The Transcalar Politics of Urban Infrastructure Development: The Greater Accra Climate Resilient and Integrated Development Project (GARID)
Authors: Rosina Sheburah Essien (University of Ghana), Jennifer Robinson (University College London), Kofi Kekeli Amedzro (ISSER, University of Ghana), George Owusu (ISSER, University of Ghana)
Keywords: Networks, Resilience, Urban Infrastructure Development, State Actors, Non-State Actors
Session 7: National Government Actors in Urban Development: Beyond "City" Rhetoric
Thursday October 24, 10:15–11:45 & 13:45-15:15, Far West Studio, John Moffat Building
The Transcalar Politics of Urban Infrastructure Development: The Greater Accra Climate Resilient and Integrated Development Project (GARID)
Abstract
Resilient infrastructure is heralded globally as one of the most critical needs of cities, particularly African cities since rapid urbanization and climate change present daunting challenges to governments and city authorities. In the Greater Accra Metropolitan Area (GAMA), Ghana’s most urbanized region, a wide range of international donors, development agencies, national and supranational institutions are involved in financing major infrastructure investments (e.g., drainage, roads, railways), requiring close interaction with political decision-makers to implement resilient urban infrastructure development (UID) projects.

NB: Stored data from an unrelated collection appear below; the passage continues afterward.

-- ==== Sys2Proof/Config.lean ====
section
/-! DEFINITION. What the manual leaves open as a VALUE: constants with no body, so that no proof can lean on one. -/

namespace Sys2Proof.Config

/-- DESIGN CHOICE (log entry 7), safe. The whole seconds left on a return delay timer, truncated (R129), depend on the
instants within their seconds at which the timer started and the report is taken. Time below the second is no part of
the state, so this free bit says, for the n-th report and loop l, whether the report's instant lies later within its
second than the start did. -/
opaque laterInSecond : (n : Nat) → (l : Nat) → Bool

/-- DESIGN CHOICE (log entry 8), safe. R81 computes a cap from the rating and fraction of the furnace's supply. In
CONFIGURING a furnace may name an unconfigured supply, which has neither; this free value stands for the rating term of
its cap. -/
opaque ratingTermWithoutSupply : (furnace : Nat) → Nat

end Sys2Proof.Config
end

In this paper, we focus on the transcalar politics of such urban developments, drawing on the case of the Greater Accra Climate Resilient and Integrated Development Project (GARID). We question assumptions that international policy interventions responding to climate change are reformatting city governments for globally-oriented financialised and market-oriented development. Rather, through this case study, we make two observations. First, although UID is being enacted through international actors interfacing with Ghana’s ostensibly decentralized model of governance, this process nonetheless fosters a strong centralization of decision-making in national state entities; city governments have little agency or benefit from investments in UID. Secondly, the agency of national actors in UID is strongly evident. We show how the practices of a range of different actors and their networks shape the implementation of internationally funded urban resilient investments in Accra. Also important are the located histories of environmental crises and pathways of urban politics. The study recommends refocusing analytical attention on how transcalar networks of state and non-state actors contribute to the (re)construction of urban territories.